思いは口に出してこそ。誰かがチャンスをつないでくれる「シセイドウ パサージュ ボーテ」金澤史花さん
大手化粧品ブランド「資生堂」が100%出資する、「資生堂美容室」。そのなかでもラグジュアリーな空間と卓越した技術力で人気を集めているのが「シセイドウ パサージュ ボーテ」です。
「資生堂美容室」に入社して2年目(2024年3月時点)となるのが、金澤史花さん。前編では金澤さんが美容師を目指すようになったきっかけや資生堂美容室に入社した理由などについて伺いました。
後編では金澤さんに実際の採用試験を振り返っていただきます。履歴書の書き方や、技術試験の練習など、専門学校の先生のアドバイスがとても役立ったという金澤さん。面接では準備していたような形で進めることができず、終了後は落ち込んだそうですが、無事に合格を勝ち取ることができたそうです。そんな金澤さんが大事だと思っているのが、やりたいことを口に出すことだと言います。
今回、お話を伺ったのは…
金澤史花さん
「シセイドウ パサージュ ボーテ」アシスタント
大阪府内の美容専門学校を経て、2022年4月に資生堂美容室へ入社。

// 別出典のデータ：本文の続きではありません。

-- ==== Sys2Proof/Laws/State.lean ====
section
/-! SUPPORT. One lemma per field of the state and per update: what the update does to the field. -/

namespace Sys2Proof.Machine

variable (s : State)

/-! ### Registers -/

@[simp] theorem State.a_setReg_A (v : Byte) : (s.setReg .A v).a = v := rfl
@[simp] theorem State.x_setReg_A (v : Byte) : (s.setReg .A v).x = s.x := rfl
@[simp] theorem State.y_setReg_A (v : Byte) : (s.setReg .A v).y = s.y := rfl
@[simp] theorem State.sp_setReg_A (v : Byte) : (s.setReg .A v).sp = s.sp := rfl
@[simp] theorem State.p_setReg_A (v : Byte) : (s.setReg .A v).p = s.p := rfl
@[simp] theorem State.a_setReg_X (v : Byte) : (s.setReg .X v).a = s.a := rfl
@[simp] theorem State.x_setReg_X (v : Byte) : (s.setReg .X v).x = v := rfl
@[simp] theorem State.y_setReg_X (v : Byte) : (s.setReg .X v).y = s.y := rfl
@[simp] theorem State.sp_setReg_X (v : Byte) : (s.setReg .X v).sp = s.sp := rfl
@[simp] theorem State.p_setReg_X (v : Byte) : (s.setReg .X v).p = s.p := rfl
@[simp] theorem State.a_setReg_Y (v : Byte) : (s.setReg .Y v).a = s.a := rfl
@[simp] theorem State.x_setReg_Y (v : Byte) : (s.setReg .Y v).x = s.x := rfl
@[simp] theorem State.y_setReg_Y (v : Byte) : (s.setReg .Y v).y = v := rfl
@[simp] theorem State.sp_setReg_Y (v : Byte) : (s.setReg .Y v).sp = s.sp := rfl
@[simp] theorem State.p_setReg_Y (v : Byte) : (s.setReg .Y v).p = s.p := rfl
@[simp] theorem State.a_setReg_SP (v : Byte) : (s.setReg .SP v).a = s.a := rfl
@[simp] theorem State.x_setReg_SP (v : Byte) : (s.setReg .SP v).x = s.x := rfl
@[simp] theorem State.y_setReg_SP (v : Byte) : (s.setReg .SP v).y = s.y := rfl
@[simp] theorem State.sp_setReg_SP (v : Byte) : (s.setReg .SP v).sp = v := rfl
@[simp] theorem State.p_setReg_SP (v : Byte) : (s.setReg .SP v).p = s.p := rfl
@[simp] theorem State.a_setReg_P (v : Byte) : (s.setReg .P v).a = s.a := rfl
@[simp] theorem State.x_setReg_P (v : Byte) : (s.setReg .P v).x = s.x := rfl
@[simp] theorem State.y_setReg_P (v : Byte) : (s.setReg .P v).y = s.y := rfl
@[simp] theorem State.sp_setReg_P (v : Byte) : (s.setReg .P v).sp = s.sp := rfl
@[simp] theorem State.p_setReg_P (v : Byte) : (s.setReg .P v).p = v := rfl

@[simp] theorem State.pc_setReg (r : Reg) (v : Byte) : (s.setReg r v).pc = s.pc := by cases r <;> rfl
@[simp] theorem State.cyc_setReg (r : Reg) (v : Byte) : (s.setReg r v).cyc = s.cyc := by cases r <;> rfl
@[simp] theorem State.mem_setReg (r : Reg) (v : Byte) : (s.setReg r v).mem = s.mem := by cases r <;> rfl
@[simp] theorem State.running_setReg (r : Reg) (v : Byte) : (s.setReg r v).running = s.running := by cases r <;> rfl
@[simp] theorem State.haltRequested_setReg (r : Reg) (v : Byte) : (s.setReg r v).haltRequested = s.haltRequested := by cases r <;> rfl
@[simp] theorem State.run_setReg (r : Reg) (v : Byte) : (s.setReg r v).run = s.run := by cases r <;> rfl
@[simp] theorem State.result_setReg (r : Reg) (v : Byte) : (s.setReg r v).result = s.result := by cases r <;> rfl
@[simp] theorem State.freeCtr_setReg (r : Reg) (v : Byte) : (s.setReg r v).freeCtr = s.freeCtr := by cases r <;> rfl

/-! ### setPC -/

@[simp] theorem State.a_setPC (t : Addr) : (s.setPC t).a = s.a := rfl
@[simp] theorem State.x_setPC (t : Addr) : (s.setPC t).x = s.x := rfl
@[simp] theorem State.y_setPC (t : Addr) : (s.setPC t).y = s.y := rfl
@[simp] theorem State.sp_setPC (t : Addr) : (s.setPC t).sp = s.sp := rfl
@[simp] theorem State.p_setPC (t : Addr) : (s.setPC t).p = s.p := rfl
@[simp] theorem State.pc_setPC (t : Addr) : (s.setPC t).pc = t := rfl
@[simp] theorem State.cyc_setPC (t : Addr) : (s.setPC t).cyc = s.cyc := rfl
@[simp] theorem State.mem_setPC (t : Addr) : (s.setPC t).mem = s.mem := rfl
@[simp] theorem State.running_setPC (t : Addr) : (s.setPC t).running = s.running := rfl
@[simp] theorem State.haltRequested_setPC (t : Addr) : (s.setPC t).haltRequested = s.haltRequested := rfl
@[simp] theorem State.run_setPC (t : Addr) : (s.setPC t).run = s.run := rfl
@[simp] theorem State.result_setPC (t : Addr) : (s.setPC t).result = s.result := rfl
@[simp] theorem State.freeCtr_setPC (t : Addr) : (s.setPC t).freeCtr = s.freeCtr := rfl

/-! ### write -/

@[simp] theorem State.a_write (addr : Addr) (v : Byte) : (s.write addr v).a = s.a := rfl
@[simp] theorem State.x_write (addr : Addr) (v : Byte) : (s.write addr v).x = s.x := rfl
@[simp] theorem State.y_write (addr : Addr) (v : Byte) : (s.write addr v).y = s.y := rfl
@[simp] theorem State.sp_write (addr : Addr) (v : Byte) : (s.write addr v).sp = s.sp := rfl
@[simp] theorem State.p_write (addr : Addr) (v : Byte) : (s.write addr v).p = s.p := rfl
@[simp] theorem State.pc_write (addr : Addr) (v : Byte) : (s.write addr v).pc = s.pc := rfl
@[simp] theorem State.cyc_write (addr : Addr) (v : Byte) : (s.write addr v).cyc = s.cyc := rfl
@[simp] theorem State.mem_write (addr : Addr) (v : Byte) : (s.write addr v).mem = Memory.write s.mem addr.toNat v := rfl
@[simp] theorem State.running_write (addr : Addr) (v : Byte) : (s.write addr v).running = s.running := rfl
@[simp] theorem State.haltRequested_write (addr : Addr) (v : Byte) : (s.write addr v).haltRequested = s.haltRequested := rfl
@[simp] theorem State.run_write (addr : Addr) (v : Byte) : (s.write addr v).run = s.run := rfl
@[simp] theorem State.result_write (addr : Addr) (v : Byte) : (s.write addr v).result = s.result := rfl
@[simp] theorem State.freeCtr_write (addr : Addr) (v : Byte) : (s.write addr v).freeCtr = s.freeCtr := rfl

/-! ### setFlag -/

@[simp] theorem State.a_setFlag (f : Flag) (b : Bool) : (s.setFlag f b).a = s.a := rfl
@[simp] theorem State.x_setFlag (f : Flag) (b : Bool) : (s.setFlag f b).x = s.x := rfl
@[simp] theorem State.y_setFlag (f : Flag) (b : Bool) : (s.setFlag f b).y = s.y := rfl
@[simp] theorem State.sp_setFlag (f : Flag) (b : Bool) : (s.setFlag f b).sp = s.sp := rfl
@[simp] theorem State.p_setFlag (f : Flag) (b : Bool) : (s.setFlag f b).p = Machine.setFlag s.p f b := rfl
@[simp] theorem State.pc_setFlag (f : Flag) (b : Bool) : (s.setFlag f b).pc = s.pc := rfl
@[simp] theorem State.cyc_setFlag (f : Flag) (b : Bool) : (s.setFlag f b).cyc = s.cyc := rfl
@[simp] theorem State.mem_setFlag (f : Flag) (b : Bool) : (s.setFlag f b).mem = s.mem := rfl
@[simp] theorem State.running_setFlag (f : Flag) (b : Bool) : (s.setFlag f b).running = s.running := rfl
@[simp] theorem State.haltRequested_setFlag (f : Flag) (b : Bool) : (s.setFlag f b).haltRequested = s.haltRequested := rfl
@[simp] theorem State.run_setFlag (f : Flag) (b : Bool) : (s.setFlag f b).run = s.run := rfl
@[simp] theorem State.result_setFlag (f : Flag) (b : Bool) : (s.setFlag f b).result = s.result := rfl
@[simp] theorem State.freeCtr_setFlag (f : Flag) (b : Bool) : (s.setFlag f b).freeCtr = s.freeCtr := rfl

/-! ### setZN -/

@[simp] theorem State.a_setZN (v : Byte) : (s.setZN v).a = s.a := rfl
@[simp] theorem State.x_setZN (v : Byte) : (s.setZN v).x = s.x := rfl
@[simp] theorem State.y_setZN (v : Byte) : (s.setZN v).y = s.y := rfl
@[simp] theorem State.sp_setZN (v : Byte) : (s.setZN v).sp = s.sp := rfl
@[simp] theorem State.p_setZN (v : Byte) : (s.setZN v).p = Machine.setZN s.p v := rfl
@[simp] theorem State.pc_setZN (v : Byte) : (s.setZN v).pc = s.pc := rfl
@[simp] theorem State.cyc_setZN (v : Byte) : (s.setZN v).cyc = s.cyc := rfl
@[simp] theorem State.mem_setZN (v : Byte) : (s.setZN v).mem = s.mem := rfl
@[simp] theorem State.running_setZN (v : Byte) : (s.setZN v).running = s.running := rfl
@[simp] theorem State.haltRequested_setZN (v : Byte) : (s.setZN v).haltRequested = s.haltRequested := rfl
@[simp] theorem State.run_setZN (v : Byte) : (s.setZN v).run = s.run := rfl
@[simp] theorem State.result_setZN (v : Byte) : (s.setZN v).result = s.result := rfl
@[simp] theorem State.freeCtr_setZN (v : Byte) : (s.setZN v).freeCtr = s.freeCtr := rfl

/-! ### drawn -/

@[simp] theorem State.a_drawn (n : Nat) : (s.drawn n).a = s.a := rfl
@[simp] theorem State.x_drawn (n : Nat) : (s.drawn n).x = s.x := rfl
@[simp] theorem State.y_drawn (n : Nat) : (s.drawn n).y = s.y := rfl
@[simp] theorem State.sp_drawn (n : Nat) : (s.drawn n).sp = s.sp := rfl
@[simp] theorem State.p_drawn (n : Nat) : (s.drawn n).p = s.p := rfl
@[simp] theorem State.pc_drawn (n : Nat) : (s.drawn n).pc = s.pc := rfl
@[simp] theorem State.cyc_drawn (n : Nat) : (s.drawn n).cyc = s.cyc := rfl
@[simp] theorem State.mem_drawn (n : Nat) : (s.drawn n).mem = s.mem := rfl
@[simp] theorem State.running_drawn (n : Nat) : (s.drawn n).running = s.running := rfl
@[simp] theorem State.haltRequested_drawn (n : Nat) : (s.drawn n).haltRequested = s.haltRequested := rfl
@[simp] theorem State.run_drawn (n : Nat) : (s.drawn n).run = s.run := rfl
@[simp] theorem State.result_drawn (n : Nat) : (s.drawn n).result = s.result := rfl
@[simp] theorem State.freeCtr_drawn (n : Nat) : (s.drawn n).freeCtr = s.freeCtr + n := rfl

/-! ### retire -/

@[simp] theorem State.a_retire (n : Nat) (b : Bool) : (s.retire n b).a = s.a := rfl
@[simp] theorem State.x_retire (n : Nat) (b : Bool) : (s.retire n b).x = s.x := rfl
@[simp] theorem State.y_retire (n : Nat) (b : Bool) : (s.retire n b).y = s.y := rfl
@[simp] theorem State.sp_retire (n : Nat) (b : Bool) : (s.retire n b).sp = s.sp := rfl
@[simp] theorem State.p_retire (n : Nat) (b : Bool) : (s.retire n b).p = s.p := rfl
@[simp] theorem State.pc_retire (n : Nat) (b : Bool) : (s.retire n b).pc = s.pc := rfl
@[simp] theorem State.cyc_retire (n : Nat) (b : Bool) : (s.retire n b).cyc = s.cyc + n := rfl
@[simp] theorem State.mem_retire (n : Nat) (b : Bool) : (s.retire n b).mem = s.mem := rfl
@[simp] theorem State.running_retire (n : Nat) (b : Bool) : (s.retire n b).running = s.running := rfl
@[simp] theorem State.haltRequested_retire (n : Nat) (b : Bool) : (s.retire n b).haltRequested = s.haltRequested := rfl
@[simp] theorem State.run_retire (n : Nat) (b : Bool) : (s.retire n b).run = s.run := rfl
@[simp] theorem State.result_retire (n : Nat) (b : Bool) : (s.retire n b).result = ⟨n, b⟩ := rfl
@[simp] theorem State.freeCtr_retire (n : Nat) (b : Bool) : (s.retire n b).freeCtr = s.freeCtr := rfl

/-! ### stopRun -/

@[simp] theorem State.a_stopRun : (s.stopRun).a = s.a := rfl
@[simp] theorem State.x_stopRun : (s.stopRun).x = s.x := rfl
@[simp] theorem State.y_stopRun : (s.stopRun).y = s.y := rfl
@[simp] theorem State.sp_stopRun : (s.stopRun).sp = s.sp := rfl
@[simp] theorem State.p_stopRun : (s.stopRun).p = s.p := rfl
@[simp] theorem State.pc_stopRun : (s.stopRun).pc = s.pc := rfl
@[simp] theorem State.cyc_stopRun : (s.stopRun).cyc = s.cyc := rfl
@[simp] theorem State.mem_stopRun : (s.stopRun).mem = s.mem := rfl
@[simp] theorem State.running_stopRun : (s.stopRun).running = false := rfl
@[simp] theorem State.haltRequested_stopRun : (s.stopRun).haltRequested = s.haltRequested := rfl
@[simp] theorem State.run_stopRun : (s.stopRun).run = none := rfl
@[simp] theorem State.result_stopRun : (s.stopRun).result = s.result := rfl
@[simp] theorem State.freeCtr_stopRun : (s.stopRun).freeCtr = s.freeCtr := rfl

/-! ### setRun -/

@[simp] theorem State.a_setRun (r : RunProgress) : (s.setRun r).a = s.a := rfl
@[simp] theorem State.x_setRun (r : RunProgress) : (s.setRun r).x = s.x := rfl
@[simp] theorem State.y_setRun (r : RunProgress) : (s.setRun r).y = s.y := rfl
@[simp] theorem State.sp_setRun (r : RunProgress) : (s.setRun r).sp = s.sp := rfl
@[simp] theorem State.p_setRun (r : RunProgress) : (s.setRun r).p = s.p := rfl
@[simp] theorem State.pc_setRun (r : RunProgress) : (s.setRun r).pc = s.pc := rfl
@[simp] theorem State.cyc_setRun (r : RunProgress) : (s.setRun r).cyc = s.cyc := rfl
@[simp] theorem State.mem_setRun (r : RunProgress) : (s.setRun r).mem = s.mem := rfl
@[simp] theorem State.running_setRun (r : RunProgress) : (s.setRun r).running = s.running := rfl
@[simp] theorem State.haltRequested_setRun (r : RunProgress) : (s.setRun r).haltRequested = s.haltRequested := rfl
@[simp] theorem State.run_setRun (r : RunProgress) : (s.setRun r).run = some r := rfl
@[simp] theorem State.result_setRun (r : RunProgress) : (s.setRun r).result = s.result := rfl
@[simp] theorem State.freeCtr_setRun (r : RunProgress) : (s.setRun r).freeCtr = s.freeCtr := rfl

/-! ### The accessors -/

@[simp] theorem State.reg_A : s.reg .A = s.a := rfl
@[simp] theorem State.reg_X : s.reg .X = s.x := rfl
@[simp] theorem State.reg_Y : s.reg .Y = s.y := rfl
@[simp] theorem State.reg_SP : s.reg .SP = s.sp := rfl
@[simp] theorem State.reg_P : s.reg .P = s.p := rfl

/-- A register reads back what was written and every other register is left (R12). -/
theorem State.reg_setReg (r q : Reg) (v : Byte) : (s.setReg r v).reg q = if q = r then v else s.reg q := by
  cases r <;> cases q <;> rfl

end Sys2Proof.Machine
end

1店舗を経て、「シセイドウ パサージュ ボーテ」に異動。入社2年目ながら、メイクもできる美容師という明確なビジョンを持ち、日々努力を重ねている。
先生からのアドバイスを活かし、何度も書き直した履歴書
――選考はどのような流れでしたか?
履歴書を送ったあとに、面接がありました。履歴書に選考はなく、履歴書を送ると全員が面接と技術試験を受けて、採用が決まる形でしたね。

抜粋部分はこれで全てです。